Add `transformers` v5.0.0 compatibility by speediedan · Pull Request #79 · decoderesearch/circuit-tracer

speediedan · 2026-01-31T16:20:50Z

This PR adds support for transformers>=5.0.0 and huggingface_hub>=1.0.0 while maintaining backward compatibility with transformers v4.x. The changes address breaking API changes in both libraries that affected model structure paths, MoE internals, and exception constructors.

Key adaptations necessary:

Updated model path structure for Gemma3ForConditionalGeneration
Updated MLP hook paths for v5's new router_scores format in GptOss MoE
Updated test fixtures for v5 API changes
Runtime detection of transformers version for conditional mappings to enable v4 BC

Key Changes

1. Version Detection (tl_nnsight_mapping.py)

New module-level version detection:

from packaging import version
import transformers

TRANSFORMERS_VERSION = version.parse(transformers.__version__)
TRANSFORMERS_GTE_5_0_0 = TRANSFORMERS_VERSION >= version.parse("5.0.0")

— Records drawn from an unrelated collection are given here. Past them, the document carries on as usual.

-- ==== Sys2Proof/Machine/FlagWindow.lean ====
section
/-! DEFINITION. The operations FLAGFILL and FLAGTAKE (41_flag_window.md). -/

namespace Sys2Proof.Machine

/-- FLAGFILL (R102): the window is loaded from the next input byte; STATE, CARRY and FC stay. -/
def execFlagfill (flags : Byte) (s : State) : Host.Outcome State Fault Refusal :=
  completes s <|
    match advance 1 s with
    | .error e => .error e
    | .ok t => .ok { t with fw := refill flags, state := .awaitingFlag }

/-- FLAGTAKE (R101): CARRY takes bit 0 of the window, which shifts right; the bit chooses the token. -/
def execFlagtake (s : State) : Host.Outcome State Fault Refusal :=
  .next { s with
    carry := flagBit s.fw
    fw := windowShift s.fw
    state := if flagBit s.fw then .literal else .backref }

end Sys2Proof.Machine
end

This constant enables conditional logic throughout the codebase without repeated version checks.

2. Gemma3ForConditionalGeneration Path Updates

Breaking Change in transformers v5:
The multimodal Gemma3 model structure changed from:

language_model.layers[{layer}]  # v4

to:

model.language_model.layers[{layer}]  # v5

Solution:

_gemma3_cond_prefix = "model.language_model" if TRANSFORMERS_GTE_5_0_0 else "language_model"

All paths in gemma_3_conditional_mapping now use this dynamic prefix, including:

attention_location_pattern
layernorm_scale_location_patterns (7 patterns)
pre_logit_location
embed_location
embed_weight
feature_hook_mapping (4 hooks)

3. GptOss MoE MLP Hook Updates

Breaking Change in transformers v5:
The MoE layer's internal processing changed, affecting which NNSight .source reference captures the 3D hidden states output:

Aspect	v4	v5
router_scores shape	`(num_tokens, num_experts)` sparse	`(num_tokens, top_k)` compact
3D hidden_states source	`self_experts_0`	`hidden_states_reshape_1`
MLP forward	Experts return 3D directly	Explicit reshape from 2D→3D before return

Both versions return (hidden_states, router_scores) tuple, but v5 adds an explicit reshape operation:

v5: https://github.com/huggingface/transformers/blob/08810b1/src/transformers/models/gpt_oss/modular_gpt_oss.py#L136-L142

hidden_states = hidden_states.reshape(batch_size, sequence_length, hidden_dim)
return hidden_states, router_scores

v4: https://github.com/huggingface/transformers/blob/47b0e47/src/transformers/models/gpt_oss/modular_gpt_oss.py#L167-L170

routed_out = self.experts(hidden_states, router_indices=router_indices, routing_weights=router_scores)
return routed_out, router_scores

Both mlp.hook_out and hook_mlp_out in gpt_oss_mapping now use this dynamic hook path.

_gpt_oss_mlp_hook = (
    "model.layers[{layer}].mlp.source.hidden_states_reshape_1"
    if TRANSFORMERS_GTE_5_0_0
    else "model.layers[{layer}].mlp.source.self_experts_0"
)

4. Test Fixture Updates

4.1 HuggingFace Utils Tests (test_hf_utils.py)

GatedRepoError and RepositoryNotFoundError constructors now require a response parameter in huggingface_hub >=1.3.4.

Before:

mock_download.side_effect = GatedRepoError("User has not accepted terms.")
mock_repo_info.side_effect = RepositoryNotFoundError("Repo not found.")

After:

mock_response = mock.MagicMock()
mock_response.status_code = 403
mock_download.side_effect = GatedRepoError("User has not accepted terms.", response=mock_response)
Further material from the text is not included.